[Opening Records shown section]

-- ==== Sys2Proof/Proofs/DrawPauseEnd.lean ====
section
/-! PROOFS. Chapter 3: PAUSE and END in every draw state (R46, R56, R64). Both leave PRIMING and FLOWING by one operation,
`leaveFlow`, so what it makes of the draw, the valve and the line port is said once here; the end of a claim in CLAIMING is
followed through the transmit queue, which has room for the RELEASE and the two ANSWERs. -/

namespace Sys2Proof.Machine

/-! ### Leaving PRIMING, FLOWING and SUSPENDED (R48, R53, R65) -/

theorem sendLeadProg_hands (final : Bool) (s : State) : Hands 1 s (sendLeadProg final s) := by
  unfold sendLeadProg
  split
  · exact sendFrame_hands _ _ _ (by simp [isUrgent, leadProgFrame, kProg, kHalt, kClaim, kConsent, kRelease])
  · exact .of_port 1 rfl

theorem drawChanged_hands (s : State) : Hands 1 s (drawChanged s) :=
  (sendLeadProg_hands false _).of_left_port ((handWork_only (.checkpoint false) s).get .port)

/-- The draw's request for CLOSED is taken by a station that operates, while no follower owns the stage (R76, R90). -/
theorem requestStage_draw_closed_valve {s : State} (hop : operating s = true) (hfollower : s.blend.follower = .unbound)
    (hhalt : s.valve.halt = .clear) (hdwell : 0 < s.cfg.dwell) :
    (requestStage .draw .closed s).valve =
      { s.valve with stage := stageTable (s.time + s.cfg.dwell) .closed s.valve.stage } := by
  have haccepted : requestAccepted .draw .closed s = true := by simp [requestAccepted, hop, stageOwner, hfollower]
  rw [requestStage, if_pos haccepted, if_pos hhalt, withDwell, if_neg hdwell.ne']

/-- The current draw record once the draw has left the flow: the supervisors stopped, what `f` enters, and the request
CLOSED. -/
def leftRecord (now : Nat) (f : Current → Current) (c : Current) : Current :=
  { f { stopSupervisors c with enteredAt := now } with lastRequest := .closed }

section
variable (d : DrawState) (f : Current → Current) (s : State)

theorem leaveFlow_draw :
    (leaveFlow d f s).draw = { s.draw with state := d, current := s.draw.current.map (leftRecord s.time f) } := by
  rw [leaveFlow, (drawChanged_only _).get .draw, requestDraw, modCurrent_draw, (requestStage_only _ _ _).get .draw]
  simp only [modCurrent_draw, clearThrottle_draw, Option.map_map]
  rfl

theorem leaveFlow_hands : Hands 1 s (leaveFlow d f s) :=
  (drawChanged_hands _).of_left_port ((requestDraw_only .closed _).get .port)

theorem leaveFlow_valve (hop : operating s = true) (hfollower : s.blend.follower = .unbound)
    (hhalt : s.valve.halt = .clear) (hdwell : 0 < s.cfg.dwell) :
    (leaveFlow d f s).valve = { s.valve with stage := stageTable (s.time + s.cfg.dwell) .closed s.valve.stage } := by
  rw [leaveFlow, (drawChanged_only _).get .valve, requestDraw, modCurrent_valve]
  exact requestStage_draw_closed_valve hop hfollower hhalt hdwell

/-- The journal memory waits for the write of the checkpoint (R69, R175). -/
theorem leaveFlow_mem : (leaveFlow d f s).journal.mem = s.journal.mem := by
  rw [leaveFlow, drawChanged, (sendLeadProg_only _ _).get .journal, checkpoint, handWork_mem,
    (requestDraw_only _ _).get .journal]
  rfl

[Closing Records shown section]
[Opening Records shown section]

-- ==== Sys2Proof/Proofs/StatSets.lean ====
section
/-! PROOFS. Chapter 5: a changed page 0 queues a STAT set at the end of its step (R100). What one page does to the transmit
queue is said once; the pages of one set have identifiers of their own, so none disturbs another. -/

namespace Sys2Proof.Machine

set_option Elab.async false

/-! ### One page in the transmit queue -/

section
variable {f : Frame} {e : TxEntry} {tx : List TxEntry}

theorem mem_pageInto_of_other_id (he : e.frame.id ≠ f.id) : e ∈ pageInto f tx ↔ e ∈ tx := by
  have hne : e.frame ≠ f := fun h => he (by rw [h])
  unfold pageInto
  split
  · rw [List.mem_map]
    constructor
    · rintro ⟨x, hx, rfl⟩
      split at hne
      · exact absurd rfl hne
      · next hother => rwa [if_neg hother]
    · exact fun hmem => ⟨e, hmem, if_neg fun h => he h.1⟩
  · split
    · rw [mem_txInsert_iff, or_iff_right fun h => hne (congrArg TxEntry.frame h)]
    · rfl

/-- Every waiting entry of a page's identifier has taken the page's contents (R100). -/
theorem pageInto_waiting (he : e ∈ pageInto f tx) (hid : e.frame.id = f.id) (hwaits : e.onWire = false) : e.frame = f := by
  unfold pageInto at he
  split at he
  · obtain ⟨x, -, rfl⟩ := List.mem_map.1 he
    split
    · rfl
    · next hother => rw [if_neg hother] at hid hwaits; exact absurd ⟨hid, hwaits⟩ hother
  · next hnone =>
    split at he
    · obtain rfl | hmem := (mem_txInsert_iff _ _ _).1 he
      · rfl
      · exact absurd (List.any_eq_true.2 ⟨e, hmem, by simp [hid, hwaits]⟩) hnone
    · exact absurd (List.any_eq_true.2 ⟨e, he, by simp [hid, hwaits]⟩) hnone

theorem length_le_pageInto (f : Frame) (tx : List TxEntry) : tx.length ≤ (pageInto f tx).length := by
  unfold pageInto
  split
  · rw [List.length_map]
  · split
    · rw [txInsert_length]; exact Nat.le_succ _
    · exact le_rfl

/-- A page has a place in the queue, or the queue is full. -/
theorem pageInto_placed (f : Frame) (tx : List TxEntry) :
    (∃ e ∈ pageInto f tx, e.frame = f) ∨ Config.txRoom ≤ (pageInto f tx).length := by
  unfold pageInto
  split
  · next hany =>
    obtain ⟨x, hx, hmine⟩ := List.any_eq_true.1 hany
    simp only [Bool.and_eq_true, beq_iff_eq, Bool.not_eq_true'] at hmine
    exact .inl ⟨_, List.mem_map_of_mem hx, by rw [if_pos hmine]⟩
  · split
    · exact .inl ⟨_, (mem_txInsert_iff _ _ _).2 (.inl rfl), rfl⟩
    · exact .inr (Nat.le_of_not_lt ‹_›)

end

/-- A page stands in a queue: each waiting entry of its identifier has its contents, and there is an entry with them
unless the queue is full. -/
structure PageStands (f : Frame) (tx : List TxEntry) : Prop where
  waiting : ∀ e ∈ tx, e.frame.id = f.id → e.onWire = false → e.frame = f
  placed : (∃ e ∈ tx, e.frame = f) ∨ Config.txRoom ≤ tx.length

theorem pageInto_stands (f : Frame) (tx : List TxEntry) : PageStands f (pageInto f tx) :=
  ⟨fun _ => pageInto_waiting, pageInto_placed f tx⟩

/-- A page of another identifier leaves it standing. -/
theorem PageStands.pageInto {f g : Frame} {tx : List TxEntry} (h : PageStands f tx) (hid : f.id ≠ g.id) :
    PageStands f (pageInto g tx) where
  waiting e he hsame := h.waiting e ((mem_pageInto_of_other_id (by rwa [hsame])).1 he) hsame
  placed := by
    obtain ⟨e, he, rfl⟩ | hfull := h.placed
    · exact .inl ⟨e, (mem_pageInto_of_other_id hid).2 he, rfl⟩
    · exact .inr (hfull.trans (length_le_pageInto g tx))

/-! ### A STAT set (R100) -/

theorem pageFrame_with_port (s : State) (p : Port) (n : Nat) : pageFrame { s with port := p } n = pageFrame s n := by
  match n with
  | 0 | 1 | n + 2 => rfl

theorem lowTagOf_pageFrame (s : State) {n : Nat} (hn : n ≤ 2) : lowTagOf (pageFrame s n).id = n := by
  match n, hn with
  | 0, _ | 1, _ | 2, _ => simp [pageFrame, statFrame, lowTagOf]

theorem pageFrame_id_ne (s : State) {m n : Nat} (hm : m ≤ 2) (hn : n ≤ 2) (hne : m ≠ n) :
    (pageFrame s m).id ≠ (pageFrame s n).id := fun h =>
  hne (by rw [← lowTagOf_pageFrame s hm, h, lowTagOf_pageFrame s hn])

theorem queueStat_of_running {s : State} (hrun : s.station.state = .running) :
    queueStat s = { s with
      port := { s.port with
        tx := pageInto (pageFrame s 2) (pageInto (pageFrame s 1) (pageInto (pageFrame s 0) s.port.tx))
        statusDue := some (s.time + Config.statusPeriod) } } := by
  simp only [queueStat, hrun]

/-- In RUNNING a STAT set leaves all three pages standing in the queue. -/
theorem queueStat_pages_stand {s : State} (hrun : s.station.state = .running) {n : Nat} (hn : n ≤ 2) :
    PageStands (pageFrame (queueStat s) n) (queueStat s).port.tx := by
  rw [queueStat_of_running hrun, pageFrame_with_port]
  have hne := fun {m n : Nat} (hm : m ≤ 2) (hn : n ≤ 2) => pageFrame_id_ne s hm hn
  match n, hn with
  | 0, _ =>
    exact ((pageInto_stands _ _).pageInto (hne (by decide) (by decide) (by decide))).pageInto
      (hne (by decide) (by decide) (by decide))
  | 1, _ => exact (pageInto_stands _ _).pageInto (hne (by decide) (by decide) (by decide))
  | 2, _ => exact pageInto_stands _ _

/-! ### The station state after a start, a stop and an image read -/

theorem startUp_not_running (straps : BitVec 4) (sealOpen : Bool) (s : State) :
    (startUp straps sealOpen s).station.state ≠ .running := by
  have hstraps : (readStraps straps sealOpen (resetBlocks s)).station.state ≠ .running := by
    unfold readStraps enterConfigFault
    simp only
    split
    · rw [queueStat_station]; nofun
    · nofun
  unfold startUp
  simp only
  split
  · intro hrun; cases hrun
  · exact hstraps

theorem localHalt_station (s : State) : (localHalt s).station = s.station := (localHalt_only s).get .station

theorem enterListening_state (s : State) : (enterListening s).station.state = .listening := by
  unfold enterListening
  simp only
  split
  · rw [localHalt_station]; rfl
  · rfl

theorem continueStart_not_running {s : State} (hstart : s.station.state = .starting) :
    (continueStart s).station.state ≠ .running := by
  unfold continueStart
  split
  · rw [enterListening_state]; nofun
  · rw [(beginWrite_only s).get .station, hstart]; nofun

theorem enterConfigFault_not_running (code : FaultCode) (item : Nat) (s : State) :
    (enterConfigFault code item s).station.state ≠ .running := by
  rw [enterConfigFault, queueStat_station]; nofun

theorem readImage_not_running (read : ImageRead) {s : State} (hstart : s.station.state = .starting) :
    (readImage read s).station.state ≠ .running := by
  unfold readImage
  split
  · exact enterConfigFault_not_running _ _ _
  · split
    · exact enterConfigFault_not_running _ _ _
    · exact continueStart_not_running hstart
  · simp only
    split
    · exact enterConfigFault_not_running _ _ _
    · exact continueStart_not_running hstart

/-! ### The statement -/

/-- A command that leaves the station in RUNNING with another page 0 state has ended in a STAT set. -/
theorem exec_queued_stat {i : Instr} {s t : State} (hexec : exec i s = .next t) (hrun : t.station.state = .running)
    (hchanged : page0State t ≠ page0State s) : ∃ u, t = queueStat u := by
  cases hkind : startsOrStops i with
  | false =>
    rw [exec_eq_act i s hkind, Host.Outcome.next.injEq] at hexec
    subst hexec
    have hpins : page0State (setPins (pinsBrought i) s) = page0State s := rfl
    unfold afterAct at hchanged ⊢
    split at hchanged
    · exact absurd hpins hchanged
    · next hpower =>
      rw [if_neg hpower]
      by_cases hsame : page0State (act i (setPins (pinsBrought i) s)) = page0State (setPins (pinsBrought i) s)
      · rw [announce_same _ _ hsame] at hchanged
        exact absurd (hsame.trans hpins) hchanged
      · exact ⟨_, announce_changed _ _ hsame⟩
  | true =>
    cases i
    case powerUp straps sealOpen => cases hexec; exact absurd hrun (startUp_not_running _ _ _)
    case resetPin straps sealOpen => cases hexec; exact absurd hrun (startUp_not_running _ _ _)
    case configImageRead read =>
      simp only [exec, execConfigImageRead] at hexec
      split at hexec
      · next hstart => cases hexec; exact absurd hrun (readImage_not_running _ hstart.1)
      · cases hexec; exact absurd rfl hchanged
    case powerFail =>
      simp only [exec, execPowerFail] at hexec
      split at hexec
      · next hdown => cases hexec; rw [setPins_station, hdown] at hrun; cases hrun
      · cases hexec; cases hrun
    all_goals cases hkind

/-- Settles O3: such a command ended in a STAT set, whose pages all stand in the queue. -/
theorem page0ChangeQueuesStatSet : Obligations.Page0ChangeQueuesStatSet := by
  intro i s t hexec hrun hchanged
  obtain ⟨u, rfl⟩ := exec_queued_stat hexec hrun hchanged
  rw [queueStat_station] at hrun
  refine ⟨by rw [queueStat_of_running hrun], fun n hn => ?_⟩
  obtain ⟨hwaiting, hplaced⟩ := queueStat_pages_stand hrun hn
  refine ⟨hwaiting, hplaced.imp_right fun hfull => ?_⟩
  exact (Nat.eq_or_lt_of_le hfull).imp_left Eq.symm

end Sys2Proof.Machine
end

[Closing Records shown section]

## Work instruction
Copy the entries above exactly, but only from the line holding "case resetPin straps" through the line holding "Obligations.Page0ChangeQueuesStatSet := by", both included.

## Answer
    case resetPin straps sealOpen => cases hexec; exact absurd hrun (startUp_not_running _ _ _)
    case configImageRead read =>
      simp only [exec, execConfigImageRead] at hexec
      split at hexec
      · next hstart => cases hexec; exact absurd hrun (readImage_not_running _ hstart.1)
      · cases hexec; exact absurd rfl hchanged
    case powerFail =>
      simp only [exec, execPowerFail] at hexec
      split at hexec
      · next hdown => cases hexec; rw [setPins_station, hdown] at hrun; cases hrun
      · cases hexec; cases hrun
    all_goals cases hkind

/-- Settles O3: such a command ended in a STAT set, whose pages all stand in the queue. -/
theorem page0ChangeQueuesStatSet : Obligations.Page0ChangeQueuesStatSet := by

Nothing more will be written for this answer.